* [LISTED RECORDS]:
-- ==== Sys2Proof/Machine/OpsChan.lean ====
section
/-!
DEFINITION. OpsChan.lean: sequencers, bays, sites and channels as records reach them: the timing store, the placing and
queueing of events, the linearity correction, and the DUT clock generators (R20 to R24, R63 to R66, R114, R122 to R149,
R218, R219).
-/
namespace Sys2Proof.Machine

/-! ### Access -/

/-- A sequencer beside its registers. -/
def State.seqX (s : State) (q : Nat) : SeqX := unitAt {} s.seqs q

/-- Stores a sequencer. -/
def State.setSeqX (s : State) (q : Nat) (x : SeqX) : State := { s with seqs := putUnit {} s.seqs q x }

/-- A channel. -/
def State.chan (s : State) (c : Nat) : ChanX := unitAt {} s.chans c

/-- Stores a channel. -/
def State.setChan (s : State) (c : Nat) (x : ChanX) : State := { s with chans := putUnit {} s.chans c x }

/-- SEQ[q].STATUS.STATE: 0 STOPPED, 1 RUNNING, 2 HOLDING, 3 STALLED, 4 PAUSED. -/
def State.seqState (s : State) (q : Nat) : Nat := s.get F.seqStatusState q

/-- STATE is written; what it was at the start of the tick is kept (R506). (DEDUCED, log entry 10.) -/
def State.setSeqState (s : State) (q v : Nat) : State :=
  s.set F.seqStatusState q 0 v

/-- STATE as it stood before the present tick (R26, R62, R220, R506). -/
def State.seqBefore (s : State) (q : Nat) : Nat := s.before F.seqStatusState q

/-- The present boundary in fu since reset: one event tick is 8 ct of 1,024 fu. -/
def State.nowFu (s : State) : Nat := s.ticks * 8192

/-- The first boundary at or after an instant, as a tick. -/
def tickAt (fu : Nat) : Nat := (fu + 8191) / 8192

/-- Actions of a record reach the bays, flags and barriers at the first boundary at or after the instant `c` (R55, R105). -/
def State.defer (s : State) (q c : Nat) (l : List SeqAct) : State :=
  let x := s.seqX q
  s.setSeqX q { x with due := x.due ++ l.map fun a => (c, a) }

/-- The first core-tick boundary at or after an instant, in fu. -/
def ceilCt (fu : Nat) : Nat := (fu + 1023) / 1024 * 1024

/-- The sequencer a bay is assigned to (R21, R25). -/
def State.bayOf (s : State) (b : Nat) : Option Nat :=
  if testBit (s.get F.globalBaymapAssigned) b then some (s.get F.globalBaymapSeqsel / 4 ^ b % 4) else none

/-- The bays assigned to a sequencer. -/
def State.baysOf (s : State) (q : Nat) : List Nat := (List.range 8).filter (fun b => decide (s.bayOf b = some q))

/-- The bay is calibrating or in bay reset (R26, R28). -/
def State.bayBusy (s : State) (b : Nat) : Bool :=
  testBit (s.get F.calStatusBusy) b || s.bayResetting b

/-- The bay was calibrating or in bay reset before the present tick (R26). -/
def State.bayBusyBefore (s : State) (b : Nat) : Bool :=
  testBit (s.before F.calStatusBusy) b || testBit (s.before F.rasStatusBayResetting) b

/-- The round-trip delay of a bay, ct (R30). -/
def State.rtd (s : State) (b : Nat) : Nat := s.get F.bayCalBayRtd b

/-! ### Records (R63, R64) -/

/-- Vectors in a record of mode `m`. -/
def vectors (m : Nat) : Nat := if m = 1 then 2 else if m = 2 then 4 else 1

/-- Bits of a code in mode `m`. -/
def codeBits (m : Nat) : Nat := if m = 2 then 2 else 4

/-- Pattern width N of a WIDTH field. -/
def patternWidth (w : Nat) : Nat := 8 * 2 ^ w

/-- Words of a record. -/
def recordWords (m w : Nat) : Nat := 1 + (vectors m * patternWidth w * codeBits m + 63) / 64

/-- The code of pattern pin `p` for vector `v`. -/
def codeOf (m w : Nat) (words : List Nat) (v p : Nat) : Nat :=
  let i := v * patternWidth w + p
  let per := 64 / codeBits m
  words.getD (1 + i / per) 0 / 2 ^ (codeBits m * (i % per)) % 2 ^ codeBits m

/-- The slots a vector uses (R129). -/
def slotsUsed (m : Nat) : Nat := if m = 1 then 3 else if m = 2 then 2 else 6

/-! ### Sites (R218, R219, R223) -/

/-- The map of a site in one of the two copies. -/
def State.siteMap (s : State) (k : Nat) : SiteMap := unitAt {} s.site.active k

* [ABOUT THIS EXERCISE]:
In the entries above, one line contains "its registers. -/" and another contains "Stores a channel. -/". Reproduce exactly those two lines and the lines between them, nothing else.

* [THE COMPLETED TASK]:
/-- A sequencer beside its registers. -/
def State.seqX (s : State) (q : Nat) : SeqX := unitAt {} s.seqs q

/-- Stores a sequencer. -/
def State.setSeqX (s : State) (q : Nat) (x : SeqX) : State := { s with seqs := putUnit {} s.seqs q x }

/-- A channel. -/
def State.chan (s : State) (c : Nat) : ChanX := unitAt {} s.chans c

/-- Stores a channel. -/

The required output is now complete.